Nova Scotia

Pharmaceuticals in wastewater target of sewage treatment study

Acadia University scientists will begin testing a bioreactor they hope can strip pharmaceuticals from wastewater before it is released into the environment.

Studies show some pharmaceuticals can harm fish, but effects on humans still not clear

Acadia University chemist Anthony Tong demonstrates how his membrane bioreactor works. Testing will soon begin to see if the device can eliminate pharmaceuticals from waste water. (CBC)

It looks a bit like something that was cobbled together with stuff found in the basement. Two small tanks, a hodgepodge of pipes and some dirty tubes that make up the membrane.

But scientists at Acadia University hope this bioreactor is the solution to an emerging question: how to stop traces of medications swallowed by Canadians and excreted into toilets from slipping through wastewater treatment plants and into streams, rivers and lakes.

"The municipal wastewater plant, they're not designed to treat the pharmaceuticals," says Anthony Tong, a professor of chemistry at the university. "That is the major concern here."

Tong and his team will soon begin testing the device and the special membrane that's been devised, an effort that throws traditional sewage treatment methods for a loop.

Rather than kill bacteria in sewage water, researchers are looking to pinpoint particular strains that can be effective in breaking down pharmaceuticals. The membrane will hold on to those bacteria, using what's already in the wastewater to clean out contaminants.

"It's doable," Tong says. "It's more of a how and when we are going to implement a new technology to improve the pharmaceutical treatment efficiency."

Pharmaceuticals end up in wastewater because drugs are not completely metabolised. In some cases, as much as 90 per cent passes through our bodies. 

N.S. waste water tested

In recent years, Acadia researchers have sampled water leaving more than 20 sewage treatment plants across Nova Scotia, testing each for 13 commonly used pharmaceuticals and finding traces of all.

The list includes drugs to treat diabetes, inflammation and depression, and household staples like acetaminophen. Scientists also looked at caffeine and cotinine, which is found in tobacco.

The levels of pharmaceuticals in samples varied greatly, Tong said, depending in part on the level of treatment the water received. The chemist's aim is to improve on that, creating a system that can be easily added to sewage plants to specifically target pharmaceuticals.

The work adds to an emerging body of research examining pharmaceuticals that are going down household toilets and eventually emerging in the environment.

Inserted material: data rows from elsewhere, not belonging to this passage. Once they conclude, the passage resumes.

@[simp] theorem State.resetR_frame (s : State) (a : Nat) :
    (s.resetR a).part = s.part ∧ (s.resetR a).pending = s.pending ∧ (s.resetR a).imgRegs = s.imgRegs ∧
    (s.resetR a).latch = s.latch ∧ (s.resetR a).staged = s.staged ∧ (s.resetR a).time = s.time ∧
    (s.resetR a).beat = s.beat ∧ (s.resetR a).nst = s.nst ∧ (s.resetR a).layout = s.layout ∧
    (s.resetR a).power = s.power ∧ (s.resetR a).pulse = s.pulse ∧ (s.resetR a).clk = s.clk ∧
    (s.resetR a).servo = s.servo ∧ (s.resetR a).chans = s.chans ∧ (s.resetR a).edges = s.edges ∧
    (s.resetR a).leap = s.leap ∧ (s.resetR a).flt = s.flt ∧ (s.resetR a).ports = s.ports ∧
    (s.resetR a).regions = s.regions ∧ (s.resetR a).regClks = s.regClks ∧ (s.resetR a).cnt = s.cnt ∧
    (s.resetR a).bar = s.bar ∧ (s.resetR a).spawn = s.spawn ∧ (s.resetR a).bulk = s.bulk ∧
    (s.resetR a).bonded = s.bonded ∧ (s.resetR a).stack = s.stack ∧ (s.resetR a).stackHot = s.stackHot ∧
    (s.resetR a).tiles = s.tiles ∧ (s.resetR a).pfx = s.pfx ∧ (s.resetR a).perf = s.perf ∧
    (s.resetR a).host = s.host ∧ (s.resetR a).load = s.load ∧ (s.resetR a).outs = s.outs ∧
    (s.resetR a).fresh = s.fresh :=
  ⟨rfl, rfl, rfl, rfl, rfl, rfl, rfl, rfl, rfl, rfl, rfl, rfl, rfl, rfl, rfl, rfl, rfl, rfl, rfl, rfl, rfl, rfl, rfl, rfl, rfl, rfl, rfl, rfl, rfl, rfl, rfl, rfl, rfl, rfl⟩

@[simp] theorem State.setR64_frame (s : State) (a n : Nat) :
    (s.setR64 a n).part = s.part ∧ (s.setR64 a n).pending = s.pending ∧ (s.setR64 a n).imgRegs = s.imgRegs ∧
    (s.setR64 a n).latch = s.latch ∧ (s.setR64 a n).staged = s.staged ∧ (s.setR64 a n).time = s.time ∧
    (s.setR64 a n).beat = s.beat ∧ (s.setR64 a n).nst = s.nst ∧ (s.setR64 a n).layout = s.layout ∧
    (s.setR64 a n).power = s.power ∧ (s.setR64 a n).pulse = s.pulse ∧ (s.setR64 a n).clk = s.clk ∧
    (s.setR64 a n).servo = s.servo ∧ (s.setR64 a n).chans = s.chans ∧ (s.setR64 a n).edges = s.edges ∧
    (s.setR64 a n).leap = s.leap ∧ (s.setR64 a n).flt = s.flt ∧ (s.setR64 a n).ports = s.ports ∧
    (s.setR64 a n).regions = s.regions ∧ (s.setR64 a n).regClks = s.regClks ∧ (s.setR64 a n).cnt = s.cnt ∧
    (s.setR64 a n).bar = s.bar ∧ (s.setR64 a n).spawn = s.spawn ∧ (s.setR64 a n).bulk = s.bulk ∧
    (s.setR64 a n).bonded = s.bonded ∧ (s.setR64 a n).stack = s.stack ∧ (s.setR64 a n).stackHot = s.stackHot ∧
    (s.setR64 a n).tiles = s.tiles ∧ (s.setR64 a n).pfx = s.pfx ∧ (s.setR64 a n).perf = s.perf ∧
    (s.setR64 a n).host = s.host ∧ (s.setR64 a n).load = s.load ∧ (s.setR64 a n).outs = s.outs ∧
    (s.setR64 a n).fresh = s.fresh :=
  ⟨rfl, rfl, rfl, rfl, rfl, rfl, rfl, rfl, rfl, rfl, rfl, rfl, rfl, rfl, rfl, rfl, rfl, rfl, rfl, rfl, rfl, rfl, rfl, rfl, rfl, rfl, rfl, rfl, rfl, rfl, rfl, rfl, rfl, rfl⟩

@[simp] theorem State.setR96_frame (s : State) (a n : Nat) :
    (s.setR96 a n).part = s.part ∧ (s.setR96 a n).pending = s.pending ∧ (s.setR96 a n).imgRegs = s.imgRegs ∧
    (s.setR96 a n).latch = s.latch ∧ (s.setR96 a n).staged = s.staged ∧ (s.setR96 a n).time = s.time ∧
    (s.setR96 a n).beat = s.beat ∧ (s.setR96 a n).nst = s.nst ∧ (s.setR96 a n).layout = s.layout ∧
    (s.setR96 a n).power = s.power ∧ (s.setR96 a n).pulse = s.pulse ∧ (s.setR96 a n).clk = s.clk ∧
    (s.setR96 a n).servo = s.servo ∧ (s.setR96 a n).chans = s.chans ∧ (s.setR96 a n).edges = s.edges ∧
    (s.setR96 a n).leap = s.leap ∧ (s.setR96 a n).flt = s.flt ∧ (s.setR96 a n).ports = s.ports ∧
    (s.setR96 a n).regions = s.regions ∧ (s.setR96 a n).regClks = s.regClks ∧ (s.setR96 a n).cnt = s.cnt ∧
    (s.setR96 a n).bar = s.bar ∧ (s.setR96 a n).spawn = s.spawn ∧ (s.setR96 a n).bulk = s.bulk ∧
    (s.setR96 a n).bonded = s.bonded ∧ (s.setR96 a n).stack = s.stack ∧ (s.setR96 a n).stackHot = s.stackHot ∧
    (s.setR96 a n).tiles = s.tiles ∧ (s.setR96 a n).pfx = s.pfx ∧ (s.setR96 a n).perf = s.perf ∧
    (s.setR96 a n).host = s.host ∧ (s.setR96 a n).load = s.load ∧ (s.setR96 a n).outs = s.outs ∧
    (s.setR96 a n).fresh = s.fresh :=
  ⟨rfl, rfl, rfl, rfl, rfl, rfl, rfl, rfl, rfl, rfl, rfl, rfl, rfl, rfl, rfl, rfl, rfl, rfl, rfl, rfl, rfl, rfl, rfl, rfl, rfl, rfl, rfl, rfl, rfl, rfl, rfl, rfl, rfl, rfl⟩

@[simp] theorem State.took_frame (s : State)  :
    s.took.part = s.part ∧ s.took.pending = s.pending ∧ s.took.regs = s.regs ∧ s.took.imgRegs = s.imgRegs ∧
    s.took.latch = s.latch ∧ s.took.staged = s.staged ∧ s.took.time = s.time ∧ s.took.beat = s.beat ∧
    s.took.nst = s.nst ∧ s.took.layout = s.layout ∧ s.took.power = s.power ∧ s.took.pulse = s.pulse ∧
    s.took.clk = s.clk ∧ s.took.servo = s.servo ∧ s.took.chans = s.chans ∧ s.took.edges = s.edges ∧
    s.took.leap = s.leap ∧ s.took.flt = s.flt ∧ s.took.ports = s.ports ∧ s.took.regions = s.regions ∧
    s.took.regClks = s.regClks ∧ s.took.cnt = s.cnt ∧ s.took.bar = s.bar ∧ s.took.spawn = s.spawn ∧
    s.took.bulk = s.bulk ∧ s.took.bonded = s.bonded ∧ s.took.stack = s.stack ∧ s.took.stackHot = s.stackHot ∧
    s.took.tiles = s.tiles ∧ s.took.pfx = s.pfx ∧ s.took.perf = s.perf ∧ s.took.host = s.host ∧
    s.took.load = s.load ∧ s.took.outs = s.outs :=
  ⟨rfl, rfl, rfl, rfl, rfl, rfl, rfl, rfl, rfl, rfl, rfl, rfl, rfl, rfl, rfl, rfl, rfl, rfl, rfl, rfl, rfl, rfl, rfl, rfl, rfl, rfl, rfl, rfl, rfl, rfl, rfl, rfl, rfl, rfl⟩

@[simp] theorem State.took_r (s : State)  (k : Nat) : s.took.r k = s.r k := rfl

@[simp] theorem State.took_rn (s : State)  (k : Nat) : s.took.rn k = s.rn k := rfl

@[simp] theorem State.took_f (s : State)  (G : Fld) : s.took.f G = s.f G := rfl

@[simp] theorem State.took_bit (s : State)  (G : Fld) : s.took.bit G = s.bit G := rfl

@[simp] theorem State.addTime_frame (s : State) (d : Int) :
    (s.addTime d).part = s.part ∧ (s.addTime d).pending = s.pending ∧ (s.addTime d).regs = s.regs ∧
    (s.addTime d).imgRegs = s.imgRegs ∧ (s.addTime d).latch = s.latch ∧ (s.addTime d).staged = s.staged ∧
    (s.addTime d).beat = s.beat ∧ (s.addTime d).nst = s.nst ∧ (s.addTime d).layout = s.layout ∧
    (s.addTime d).power = s.power ∧ (s.addTime d).pulse = s.pulse ∧ (s.addTime d).clk = s.clk ∧
    (s.addTime d).servo = s.servo ∧ (s.addTime d).chans = s.chans ∧ (s.addTime d).edges = s.edges ∧
    (s.addTime d).leap = s.leap ∧ (s.addTime d).flt = s.flt ∧ (s.addTime d).ports = s.ports ∧
    (s.addTime d).regions = s.regions ∧ (s.addTime d).regClks = s.regClks ∧ (s.addTime d).cnt = s.cnt ∧
    (s.addTime d).bar = s.bar ∧ (s.addTime d).spawn = s.spawn ∧ (s.addTime d).bulk = s.bulk ∧
    (s.addTime d).bonded = s.bonded ∧ (s.addTime d).stack = s.stack ∧ (s.addTime d).stackHot = s.stackHot ∧
    (s.addTime d).tiles = s.tiles ∧ (s.addTime d).pfx = s.pfx ∧ (s.addTime d).perf = s.perf ∧
    (s.addTime d).host = s.host ∧ (s.addTime d).load = s.load ∧ (s.addTime d).outs = s.outs ∧
    (s.addTime d).fresh = s.fresh :=
  ⟨rfl, rfl, rfl, rfl, rfl, rfl, rfl, rfl, rfl, rfl, rfl, rfl, rfl, rfl, rfl, rfl, rfl, rfl, rfl, rfl, rfl, rfl, rfl, rfl, rfl, rfl, rfl, rfl, rfl, rfl, rfl, rfl, rfl, rfl⟩

@[simp] theorem State.addTime_r (s : State) (d : Int) (k : Nat) : (s.addTime d).r k = s.r k := rfl

@[simp] theorem State.addTime_rn (s : State) (d : Int) (k : Nat) : (s.addTime d).rn k = s.rn k := rfl

@[simp] theorem State.addTime_f (s : State) (d : Int) (G : Fld) : (s.addTime d).f G = s.f G := rfl
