@[simp] theorem State.setTxq_kept (s : State) (p : Nat) (q : Nat) (x : TxQ) :
    (State.setTxq s p q x).part = s.part ∧ (State.setTxq s p q x).pending = s.pending ∧
    (State.setTxq s p q x).bonded = s.bonded ∧ (State.setTxq s p q x).stack = s.stack := by
  simp [State.setTxq]

@[simp] theorem State.setRxq_kept (s : State) (p : Nat) (q : Nat) (l : List RxEnt) :
    (State.setRxq s p q l).part = s.part ∧ (State.setRxq s p q l).pending = s.pending ∧
    (State.setRxq s p q l).bonded = s.bonded ∧ (State.setRxq s p q l).stack = s.stack := by
  simp [State.setRxq]

@[simp] theorem State.ringRead_kept (s : State) (p : Nat) (q : Nat) (i : Nat) (bs : Option (List Byte)) :
    (State.ringRead s p q i bs).part = s.part ∧ (State.ringRead s p q i bs).pending = s.pending ∧
    (State.ringRead s p q i bs).bonded = s.bonded ∧ (State.ringRead s p q i bs).stack = s.stack := by
  simp [State.ringRead]

@[simp] theorem State.ringAsk_kept (s : State) (p : Nat) (q : Nat) (i : Nat) :
    (State.ringAsk s p q i).part = s.part ∧ (State.ringAsk s p q i).pending = s.pending ∧
    (State.ringAsk s p q i).bonded = s.bonded ∧ (State.ringAsk s p q i).stack = s.stack := by
  simp [State.ringAsk]

@[simp] theorem State.notePost_kept (s : State) (pq : Nat × Nat) :
    (State.notePost s pq).part = s.part ∧ (State.notePost s pq).pending = s.pending ∧
    (State.notePost s pq).bonded = s.bonded ∧ (State.notePost s pq).stack = s.stack := by
  unfold State.notePost
  refine ⟨?_, ?_, ?_, ?_⟩ <;> repeat' first | split | simp

@[simp] theorem State.notePosts_kept (s : State) :
    (State.notePosts s).part = s.part ∧ (State.notePosts s).pending = s.pending ∧
    (State.notePosts s).bonded = s.bonded ∧ (State.notePosts s).stack = s.stack := by
  simp [State.notePosts]

@[simp] theorem State.clearQueues_kept (s : State) :
    (State.clearQueues s).part = s.part ∧ (State.clearQueues s).pending = s.pending ∧
    (State.clearQueues s).bonded = s.bonded ∧ (State.clearQueues s).stack = s.stack := by
  simp [State.clearQueues]

/-! ### CounterUnit -/

@[simp] theorem State.dlTouch_kept (s : State) :
    (State.dlTouch s).part = s.part ∧ (State.dlTouch s).pending = s.pending ∧ (State.dlTouch s).bonded = s.bonded ∧
    (State.dlTouch s).stack = s.stack := by
  simp [State.dlTouch]

@[simp] theorem State.badReq_kept (s : State) (reason : Nat) (src : Nat) (core : Nat) (k : Nat) :
    (State.badReq s reason src core k).part = s.part ∧ (State.badReq s reason src core k).pending = s.pending ∧
    (State.badReq s reason src core k).bonded = s.bonded ∧
    (State.badReq s reason src core k).stack = s.stack := by
  simp [State.badReq]

@[simp] theorem Cyc.dec_kept (y : Cyc) (d : Dec) :
    (Cyc.dec y d).s.part = y.s.part ∧ (Cyc.dec y d).s.pending = y.s.pending ∧ (Cyc.dec y d).s.bonded = y.s.bonded ∧
    (Cyc.dec y d).s.stack = y.s.stack := by
  simp [Cyc.dec]

@[simp] theorem State.bump_kept (s : State) (c : Nat) (k : Nat) (inc : Nat) :
    (State.bump s c k inc).part = s.part ∧ (State.bump s c k inc).pending = s.pending ∧
    (State.bump s c k inc).bonded = s.bonded ∧ (State.bump s c k inc).stack = s.stack := by
  simp [State.bump]

@[simp] theorem Cyc.applyAdds_kept (y : Cyc) (l : List (Nat × Nat × Nat)) :
    (Cyc.applyAdds y l).s.part = y.s.part ∧ (Cyc.applyAdds y l).s.pending = y.s.pending ∧
    (Cyc.applyAdds y l).s.bonded = y.s.bonded ∧ (Cyc.applyAdds y l).s.stack = y.s.stack := by
  simp [Cyc.applyAdds]

@[simp] theorem State.tellForce_kept (s : State) (c : Nat) (k : Nat) :
    (State.tellForce s c k).part = s.part ∧ (State.tellForce s c k).pending = s.pending ∧
    (State.tellForce s c k).bonded = s.bonded ∧ (State.tellForce s c k).stack = s.stack := by
  simp [State.tellForce]

@[simp] theorem Cyc.applyForce_kept (y : Cyc) :
    (Cyc.applyForce y).s.part = y.s.part ∧ (Cyc.applyForce y).s.pending = y.s.pending ∧
    (Cyc.applyForce y).s.bonded = y.s.bonded ∧ (Cyc.applyForce y).s.stack = y.s.stack := by
  unfold Cyc.applyForce
  refine ⟨?_, ?_, ?_, ?_⟩ <;> repeat' first | split | simp

@[simp] theorem Cyc.fixSat_kept (y : Cyc) :
    (Cyc.fixSat y).s.part = y.s.part ∧ (Cyc.fixSat y).s.pending = y.s.pending ∧
    (Cyc.fixSat y).s.bonded = y.s.bonded ∧ (Cyc.fixSat y).s.stack = y.s.stack := by
  simp [Cyc.fixSat]

@[simp] theorem Cyc.stageAdds_kept (y : Cyc) (force : Bool) :
    (Cyc.stageAdds y force).s.part = y.s.part ∧ (Cyc.stageAdds y force).s.pending = y.s.pending ∧
    (Cyc.stageAdds y force).s.bonded = y.s.bonded ∧ (Cyc.stageAdds y force).s.stack = y.s.stack := by
  simp [Cyc.stageAdds]

@[simp] theorem State.enterWatch_kept (s : State) (x : PendReq) (slot : Nat) (bar : Option (Nat × Nat)) :
    (State.enterWatch s x slot bar).part = s.part ∧ (State.enterWatch s x slot bar).pending = s.pending ∧
    (State.enterWatch s x slot bar).bonded = s.bonded ∧ (State.enterWatch s x slot bar).stack = s.stack := by
  simp [State.enterWatch]

@[simp] theorem Cyc.answer_kept (y : Cyc) (x : PendReq) (status : Nat) (value : Nat) :
    (Cyc.answer y x status value).s.part = y.s.part ∧ (Cyc.answer y x status value).s.pending = y.s.pending ∧
    (Cyc.answer y x status value).s.bonded = y.s.bonded ∧ (Cyc.answer y x status value).s.stack = y.s.stack := by
  simp [Cyc.answer]

@[simp] theorem Cyc.watch_kept (y : Cyc) (x : PendReq) :
    (Cyc.watch y x).s.part = y.s.part ∧ (Cyc.watch y x).s.pending = y.s.pending ∧
    (Cyc.watch y x).s.bonded = y.s.bonded ∧ (Cyc.watch y x).s.stack = y.s.stack := by
  unfold Cyc.watch
  refine ⟨?_, ?_, ?_, ?_⟩ <;> repeat' first | split | simp

@[simp] theorem Cyc.refuse_kept (y : Cyc) (x : PendReq) (reason : Nat) :
    (Cyc.refuse y x reason).s.part = y.s.part ∧ (Cyc.refuse y x reason).s.pending = y.s.pending ∧
    (Cyc.refuse y x reason).s.bonded = y.s.bonded ∧ (Cyc.refuse y x reason).s.stack = y.s.stack := by
  simp [Cyc.refuse]

@[simp] theorem State.setEnt_kept (s : State) (k : Nat) (x : BarEnt) :
    (State.setEnt s k x).part = s.part ∧ (State.setEnt s k x).pending = s.pending ∧
    (State.setEnt s k x).bonded = s.bonded ∧ (State.setEnt s k x).stack = s.stack := by
  simp [State.setEnt]

@[simp] theorem State.stallTimer_kept (s : State) (k : Nat) :
    (State.stallTimer s k).part = s.part ∧ (State.stallTimer s k).pending = s.pending ∧
    (State.stallTimer s k).bonded = s.bonded ∧ (State.stallTimer s k).stack = s.stack := by
  simp [State.stallTimer]

@[simp] theorem State.showPorts_kept (s : State) (k : Nat) :
    (State.showPorts s k).part = s.part ∧ (State.showPorts s k).pending = s.pending ∧
    (State.showPorts s k).bonded = s.bonded ∧ (State.showPorts s k).stack = s.stack := by
  simp [State.showPorts]

@[simp] theorem State.overrun_kept (s : State) :
    (State.overrun s).part = s.part ∧ (State.overrun s).pending = s.pending ∧ (State.overrun s).bonded = s.bonded ∧
    (State.overrun s).stack = s.stack := by
  simp [State.overrun]

@[simp] theorem State.noteSource_kept (s : State) (k : Nat) (next : Bool) (port : Bool) (src : Nat) :
    (State.noteSource s k next port src).part = s.part ∧ (State.noteSource s k next port src).pending = s.pending ∧
    (State.noteSource s k next port src).bonded = s.bonded ∧
    (State.noteSource s k next port src).stack = s.stack := by
  simp [State.noteSource]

Tong says most of the samples he and his team tested revealed only trace amounts, not enough to have an "acute toxic effect."

The worry, he says, is bioaccumulation — pharmaceuticals building up in tissue over time and making their way up through the food chain.

Aquatic harm

The amounts detected in other studies are generally small and it's not clear what effect, if any at all, this might have on humans. But scientists have shown some pharmaceuticals can harm aquatic reproduction.

Last year, Environment Canada officials told a Senate committee hearing that more than 165 individual pharmaceuticals and personal care products have been identified in water samples.

The difficulty in determining wider implications is that wastewater treatment plants are all different and the "cocktail" of pharmaceuticals that come through them vary, says Wendy Krkosek, a research engineer with Dalhousie University's Centre for Water Resources Studies.

The ongoing research is being monitored by Halifax Water, which runs several wastewater treatment plants in the metro area.

Susheel Arora, director of waste water services, says sewage plants are generally not designed to remove pharmaceuticals, but some are still eliminated through regular treatment.

He says some ecotoxicity studies show changes in fish, but scientists are still looking at the effects of miniscule concentrations.

"That's where the research is going," Arora says. "What is the risk? That's the billion dollar question. What is the risk of these things at those certain low levels."

There are currently no national standards specifically governing the treatment of pharmaceuticals in wastewater. And Arora says he believes it will be a "long time" before sewage plants are required to filter out such contaminants.